=== The data ===
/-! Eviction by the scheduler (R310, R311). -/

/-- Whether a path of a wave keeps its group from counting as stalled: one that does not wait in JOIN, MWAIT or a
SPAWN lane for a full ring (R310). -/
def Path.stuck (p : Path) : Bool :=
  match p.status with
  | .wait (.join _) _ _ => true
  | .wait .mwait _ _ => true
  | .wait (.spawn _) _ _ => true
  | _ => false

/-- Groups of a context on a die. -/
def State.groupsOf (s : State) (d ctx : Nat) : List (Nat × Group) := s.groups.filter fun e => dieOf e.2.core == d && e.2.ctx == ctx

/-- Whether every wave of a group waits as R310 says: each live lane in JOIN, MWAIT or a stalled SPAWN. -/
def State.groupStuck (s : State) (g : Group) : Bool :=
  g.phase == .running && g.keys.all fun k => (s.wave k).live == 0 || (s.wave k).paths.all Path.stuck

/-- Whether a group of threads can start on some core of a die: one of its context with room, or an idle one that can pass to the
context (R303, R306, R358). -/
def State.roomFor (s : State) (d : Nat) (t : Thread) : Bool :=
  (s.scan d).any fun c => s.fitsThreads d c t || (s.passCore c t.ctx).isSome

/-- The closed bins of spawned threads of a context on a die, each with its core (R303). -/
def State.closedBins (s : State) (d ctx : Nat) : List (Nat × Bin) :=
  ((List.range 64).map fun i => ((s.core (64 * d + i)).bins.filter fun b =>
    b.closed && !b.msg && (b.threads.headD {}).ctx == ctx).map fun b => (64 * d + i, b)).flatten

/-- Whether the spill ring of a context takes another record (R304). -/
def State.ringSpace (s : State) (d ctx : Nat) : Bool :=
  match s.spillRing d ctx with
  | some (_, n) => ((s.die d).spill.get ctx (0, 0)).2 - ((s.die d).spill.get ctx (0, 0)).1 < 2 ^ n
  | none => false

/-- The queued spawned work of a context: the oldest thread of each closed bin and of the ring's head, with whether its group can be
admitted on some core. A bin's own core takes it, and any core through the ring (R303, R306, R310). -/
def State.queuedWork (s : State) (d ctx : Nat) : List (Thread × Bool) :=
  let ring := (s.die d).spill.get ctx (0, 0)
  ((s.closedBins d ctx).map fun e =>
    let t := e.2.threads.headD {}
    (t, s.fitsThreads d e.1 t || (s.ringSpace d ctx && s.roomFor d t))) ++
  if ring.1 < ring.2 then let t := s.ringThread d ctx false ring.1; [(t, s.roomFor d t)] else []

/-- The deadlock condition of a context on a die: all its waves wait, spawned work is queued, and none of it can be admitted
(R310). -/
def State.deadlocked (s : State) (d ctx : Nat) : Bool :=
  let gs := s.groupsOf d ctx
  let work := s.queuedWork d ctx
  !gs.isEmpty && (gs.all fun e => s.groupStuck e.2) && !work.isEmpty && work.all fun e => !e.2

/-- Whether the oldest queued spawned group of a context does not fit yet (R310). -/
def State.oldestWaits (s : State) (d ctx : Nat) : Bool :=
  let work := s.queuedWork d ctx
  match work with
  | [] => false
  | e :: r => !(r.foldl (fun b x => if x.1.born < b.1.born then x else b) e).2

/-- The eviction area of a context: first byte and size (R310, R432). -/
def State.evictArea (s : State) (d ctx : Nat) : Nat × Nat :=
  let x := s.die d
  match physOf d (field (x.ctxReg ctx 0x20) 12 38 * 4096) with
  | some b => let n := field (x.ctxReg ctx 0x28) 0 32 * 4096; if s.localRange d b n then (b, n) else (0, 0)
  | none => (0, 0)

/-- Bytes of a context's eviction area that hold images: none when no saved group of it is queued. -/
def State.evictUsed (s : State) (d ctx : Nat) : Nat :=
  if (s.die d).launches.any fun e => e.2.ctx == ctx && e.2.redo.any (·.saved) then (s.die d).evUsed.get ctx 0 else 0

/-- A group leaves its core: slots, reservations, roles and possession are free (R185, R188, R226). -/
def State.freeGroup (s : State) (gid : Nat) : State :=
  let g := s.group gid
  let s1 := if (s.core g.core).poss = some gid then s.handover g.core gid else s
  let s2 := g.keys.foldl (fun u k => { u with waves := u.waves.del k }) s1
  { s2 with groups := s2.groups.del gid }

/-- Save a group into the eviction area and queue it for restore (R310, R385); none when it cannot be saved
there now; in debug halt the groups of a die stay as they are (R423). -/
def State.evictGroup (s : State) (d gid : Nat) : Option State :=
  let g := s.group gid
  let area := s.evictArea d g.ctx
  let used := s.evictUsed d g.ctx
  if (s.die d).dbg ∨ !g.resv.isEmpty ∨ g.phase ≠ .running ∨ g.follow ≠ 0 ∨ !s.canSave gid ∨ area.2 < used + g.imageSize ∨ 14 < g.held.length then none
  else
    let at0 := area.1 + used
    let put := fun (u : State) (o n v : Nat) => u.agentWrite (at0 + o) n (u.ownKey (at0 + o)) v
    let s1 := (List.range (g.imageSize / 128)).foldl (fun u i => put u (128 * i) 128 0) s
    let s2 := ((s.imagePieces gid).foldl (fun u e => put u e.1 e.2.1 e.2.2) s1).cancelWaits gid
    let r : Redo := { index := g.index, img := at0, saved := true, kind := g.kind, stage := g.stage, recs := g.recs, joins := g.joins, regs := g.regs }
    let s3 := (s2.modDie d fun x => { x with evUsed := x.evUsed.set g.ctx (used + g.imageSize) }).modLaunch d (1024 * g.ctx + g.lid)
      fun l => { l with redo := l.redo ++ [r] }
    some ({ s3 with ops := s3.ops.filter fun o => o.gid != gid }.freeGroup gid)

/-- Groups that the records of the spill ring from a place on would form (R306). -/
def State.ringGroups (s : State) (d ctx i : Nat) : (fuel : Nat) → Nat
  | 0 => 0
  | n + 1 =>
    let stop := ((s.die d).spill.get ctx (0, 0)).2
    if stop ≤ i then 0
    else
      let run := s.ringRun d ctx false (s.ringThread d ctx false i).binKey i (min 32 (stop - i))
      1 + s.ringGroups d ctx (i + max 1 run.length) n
===
= Task to carry out =
Please retype the listing word for word, from its first line through the line containing "on a die. -/", and add nothing else.

= Worked solution =
/-! Eviction by the scheduler (R310, R311). -/

/-- Whether a path of a wave keeps its group from counting as stalled: one that does not wait in JOIN, MWAIT or a
SPAWN lane for a full ring (R310). -/
def Path.stuck (p : Path) : Bool :=
  match p.status with
  | .wait (.join _) _ _ => true
  | .wait .mwait _ _ => true
  | .wait (.spawn _) _ _ => true
  | _ => false

/-- Groups of a context on a die. -/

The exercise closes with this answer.